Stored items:
....................

-- ==== Sys2Proof/Laws/FaultSide.lean ====
section
/-!
SUPPORT. What a fault report and its reaction change (chapter 14), one lemma per operation.
-/
namespace Sys2Proof.Machine

set_option linter.unusedSimpArgs false
set_option linter.unusedVariables false

theorem FaultSide_refl (s : State) : FaultSide s s := rfl
theorem fside_of {z s t : State} (h : FaultSide z s) (k : FaultSide s t) : FaultSide z t := by
  unfold FaultSide at *
  rw [k, h]
theorem ChanSide.fside {s t : State} (h : ChanSide s t) : FaultSide s t := by
  unfold ChanSide at h; unfold FaultSide; rw [h]
theorem fside_side {z s t : State} (h : FaultSide z s) (k : ChanSide s t) : FaultSide z t := fside_of h k.fside
@[simp] theorem fside_ite {r a b : State} {c : Prop} [Decidable c] (h1 : FaultSide r a) (h2 : FaultSide r b) :
    FaultSide r (if c then a else b) := by
  split <;> assumption
@[simp] theorem fside_foldl {α : Type} {r : State} (f : State → α → State) (l : List α) (s : State) (h : FaultSide r s)
    (hf : ∀ s a, FaultSide r s → FaultSide r (f s a)) : FaultSide r (l.foldl f s) := by
  induction l generalizing s with
  | nil => exact h
  | cons a t ih => exact ih _ (hf _ _ h)
@[simp] theorem fside_mk {r s : State} (h : FaultSide r s) {sq pool chans bdp outs vx gl pw dx ret} :
    FaultSide r { s with sq := sq, pool := pool, chans := chans, bdp := bdp, outs := outs, vx := vx, gl := gl, pw := pw, dx := dx, ret := ret } :=
  fside_of h rfl
@[simp] theorem State.modChan_fside {z s : State} (n : Nat) (f : Chan → Chan) (h : FaultSide z s) : FaultSide z (s.modChan n f) := fside_of h rfl
@[simp] theorem State.modQueue_fside {z s : State} (q : Nat) (f : Queue → Queue) (h : FaultSide z s) : FaultSide z (s.modQueue q f) := fside_of h rfl
@[simp] theorem State.modSq_fside {z s : State} (f : Sq → Sq) (h : FaultSide z s) : FaultSide z (s.modSq f) := fside_of h rfl
@[simp] theorem State.modCr_fside {z s : State} (r : Nat) (f : CmdRing → CmdRing) (h : FaultSide z s) : FaultSide z (s.modCr r f) := fside_of h rfl
@[simp] theorem State.modCmd_fside {z s : State} (r : Nat) (f : Cmd → Cmd) (h : FaultSide z s) : FaultSide z (s.modCmd r f) := fside_of h rfl
@[simp] theorem State.emit_fside {z s : State} (o : Output) (h : FaultSide z s) : FaultSide z (s.emit o) := fside_of h rfl
@[simp] theorem State.modPool_fside {z s : State} (f : Pool → Pool) (h : FaultSide z s) : FaultSide z (s.modPool f) := fside_of h rfl
@[simp] theorem State.modVx_fside {z s : State} (f : Vx → Vx) (h : FaultSide z s) : FaultSide z (s.modVx f) := fside_of h rfl
@[simp] theorem State.modGl_fside {z s : State} (f : Gl → Gl) (h : FaultSide z s) : FaultSide z (s.modGl f) := fside_of h rfl

variable {z : State}

@[simp] theorem raise_fside (code inst items s) (h : FaultSide z s) : FaultSide z (raise code inst items s) := fside_side h (raise_side code inst items s (ChanSide_refl s))
@[simp] theorem complete_fside (r st r0 r1 s) (h : FaultSide z s) : FaultSide z (complete r st r0 r1 s) := fside_side h (complete_side r st r0 r1 s (ChanSide_refl s))
@[simp] theorem signal_fside (serial v s) (h : FaultSide z s) : FaultSide z (signal serial v s) := fside_side h (signal_side serial v s (ChanSide_refl s))
@[simp] theorem chanSafe_fside (n st s) (h : FaultSide z s) : FaultSide z (chanSafe n st s) := fside_side h (chanSafe_side n st s (ChanSide_refl s))
@[simp] theorem freeCells_fside (cs s) (h : FaultSide z s) : FaultSide z (freeCells cs s) := fside_side h (freeCells_side cs s (ChanSide_refl s))
@[simp] theorem discardMarked_fside (q cells s) (h : FaultSide z s) : FaultSide z (discardMarked q cells s) := fside_side h (discardMarked_side q cells s (ChanSide_refl s))
@[simp] theorem dropSub_fside (r s) (h : FaultSide z s) : FaultSide z (dropSub r s) := fside_side h (dropSub_side r s (ChanSide_refl s))
@[simp] theorem endCommands_fside (st s) (h : FaultSide z s) : FaultSide z (endCommands st s) := fside_side h (endCommands_side st s (ChanSide_refl s))
@[simp] theorem recheck_fside (n s) (h : FaultSide z s) : FaultSide z (recheck n s) := fside_side h (recheck_side n s (ChanSide_refl s))
@[simp] theorem chEvent_fside (code n items s) (h : FaultSide z s) : FaultSide z (chEvent code n items s) := fside_side h (chEvent_side code n items s (ChanSide_refl s))
@[simp] theorem linkKick_fside (s) (hz : FaultSide z s) : FaultSide z (linkKick s) := by
  unfold linkKick; (repeat' split) <;> simp [hz]

@[simp] theorem linkSend_fside (p s) (hz : FaultSide z s) : FaultSide z (linkSend p s) := by simp (maxDischargeDepth := 9) [linkSend, hz]

@[simp] theorem sendNotice_fside (src cls s) (hz : FaultSide z s) : FaultSide z (sendNotice src cls s) := by simp [sendNotice, hz]

@[simp] theorem endCommand_fside (st s r) (hz : FaultSide z s) : FaultSide z (endCommand st s r) := by simp (maxDischargeDepth := 9) [endCommand, hz]

@[simp] theorem proofAbandon_fside (s) (hz : FaultSide z s) : FaultSide z (proofAbandon s) := by
  unfold proofAbandon; (repeat' split) <;> simp [hz]

@[simp] theorem safeLatch_fside (s) (hz : FaultSide z s) : FaultSide z (safeLatch s) := by simp [safeLatch, hz]

@[simp] theorem safeLink_fside (s) (hz : FaultSide z s) : FaultSide z (safeLink s) := by simp [safeLink, hz]

@[simp] theorem enterSafe_fside (s) (hz : FaultSide z s) : FaultSide z (enterSafe s) := by
  unfold enterSafe; simp +contextual (maxDischargeDepth := 60) [hz]

@[simp] theorem forceTarget_fside (t s) (hz : FaultSide z s) : FaultSide z (forceTarget t s) := by
  unfold forceTarget; (repeat' split) <;> simp [hz]

@[simp] theorem holdTarget_fside (src t s) (hz : FaultSide z s) : FaultSide z (holdTarget src t s) := by simp (maxDischargeDepth := 9) [holdTarget, hz]

@[simp] theorem latchFirst_fside (src cls injected detail s) (hz : FaultSide z s) : FaultSide z (latchFirst src cls injected detail s) := by simp [latchFirst, hz]

@[simp] theorem recordFirst_fside (src cls injected detail s) (hz : FaultSide z s) : FaultSide z (recordFirst src cls injected detail s) := by simp (maxDischargeDepth := 9) [recordFirst, hz]

@[simp] theorem vxFaultEvent_fside (src cls injected detail s) (hz : FaultSide z s) : FaultSide z (vxFaultEvent src cls injected detail s) := by simp [vxFaultEvent, hz]

@[simp] theorem proofDone_fside (src r lat s) (hz : FaultSide z s) : FaultSide z (proofDone src r lat s) := by simp (maxDischargeDepth := 9) [proofDone, hz]

@[simp] theorem proofSeen_fside (src s) (hz : FaultSide z s) : FaultSide z (proofSeen src s) := by
  unfold proofSeen; (repeat' split) <;> simp [hz]

@[simp] theorem recordLast3_fside (src cls detail s) (hz : FaultSide z s) : FaultSide z (recordLast3 src cls detail s) := by simp [recordLast3, hz]

@[simp] theorem faultInterrupt_fside (cls s) (hz : FaultSide z s) : FaultSide z (faultInterrupt cls s) := by simp (maxDischargeDepth := 9) [faultInterrupt, hz]

@[simp] theorem recordGenuine_fside (src cls wasSet detail s) (hz : FaultSide z s) : FaultSide z (recordGenuine src cls wasSet detail s) := by simp (maxDischargeDepth := 9) [recordGenuine, hz]

@[simp] theorem recordConseq_fside (src s) (hz : FaultSide z s) : FaultSide z (recordConseq src s) := by simp [recordConseq, hz]

@[simp] theorem reaction_fside (src cls wasSet detail s) (hz : FaultSide z s) : FaultSide z (reaction src cls wasSet detail s) := by
  unfold reaction; (repeat' split) <;> simp [hz]

@[simp] theorem vxAssert_fside (src detail s) (hz : FaultSide z s) : FaultSide z (vxAssert src detail s) := by simp (maxDischargeDepth := 9) [vxAssert, hz]

@[simp] theorem vxLevelOn_fside (src detail s) (hz : FaultSide z s) : FaultSide z (vxLevelOn src detail s) := by simp (maxDischargeDepth := 9) [vxLevelOn, hz]

@[simp] theorem vxLevelOff_fside (src s) (hz : FaultSide z s) : FaultSide z (vxLevelOff src s) := by simp [vxLevelOff, hz]

@[simp] theorem vxInject_fside (src detail s) (hz : FaultSide z s) : FaultSide z (vxInject src detail s) := by simp (maxDischargeDepth := 9) [vxInject, hz]

@[simp] theorem hostFault_fside (k s) (hz : FaultSide z s) : FaultSide z (hostFault k s) := by simp (maxDischargeDepth := 9) [hostFault, hz]


end Sys2Proof.Machine
end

....................

Work request: Using the entries shown above, reproduce verbatim the lines from the line bearing "n st s (ChanSide_refl s))" to the line bearing "cells s (ChanSide_refl s))", inclusive.

Your solution:
@[simp] theorem chanSafe_fside (n st s) (h : FaultSide z s) : FaultSide z (chanSafe n st s) := fside_side h (chanSafe_side n st s (ChanSide_refl s))
@[simp] theorem freeCells_fside (cs s) (h : FaultSide z s) : FaultSide z (freeCells cs s) := fside_side h (freeCells_side cs s (ChanSide_refl s))
@[simp] theorem discardMarked_fside (q cells s) (h : FaultSide z s) : FaultSide z (discardMarked q cells s) := fside_side h (discardMarked_side q cells s (ChanSide_refl s))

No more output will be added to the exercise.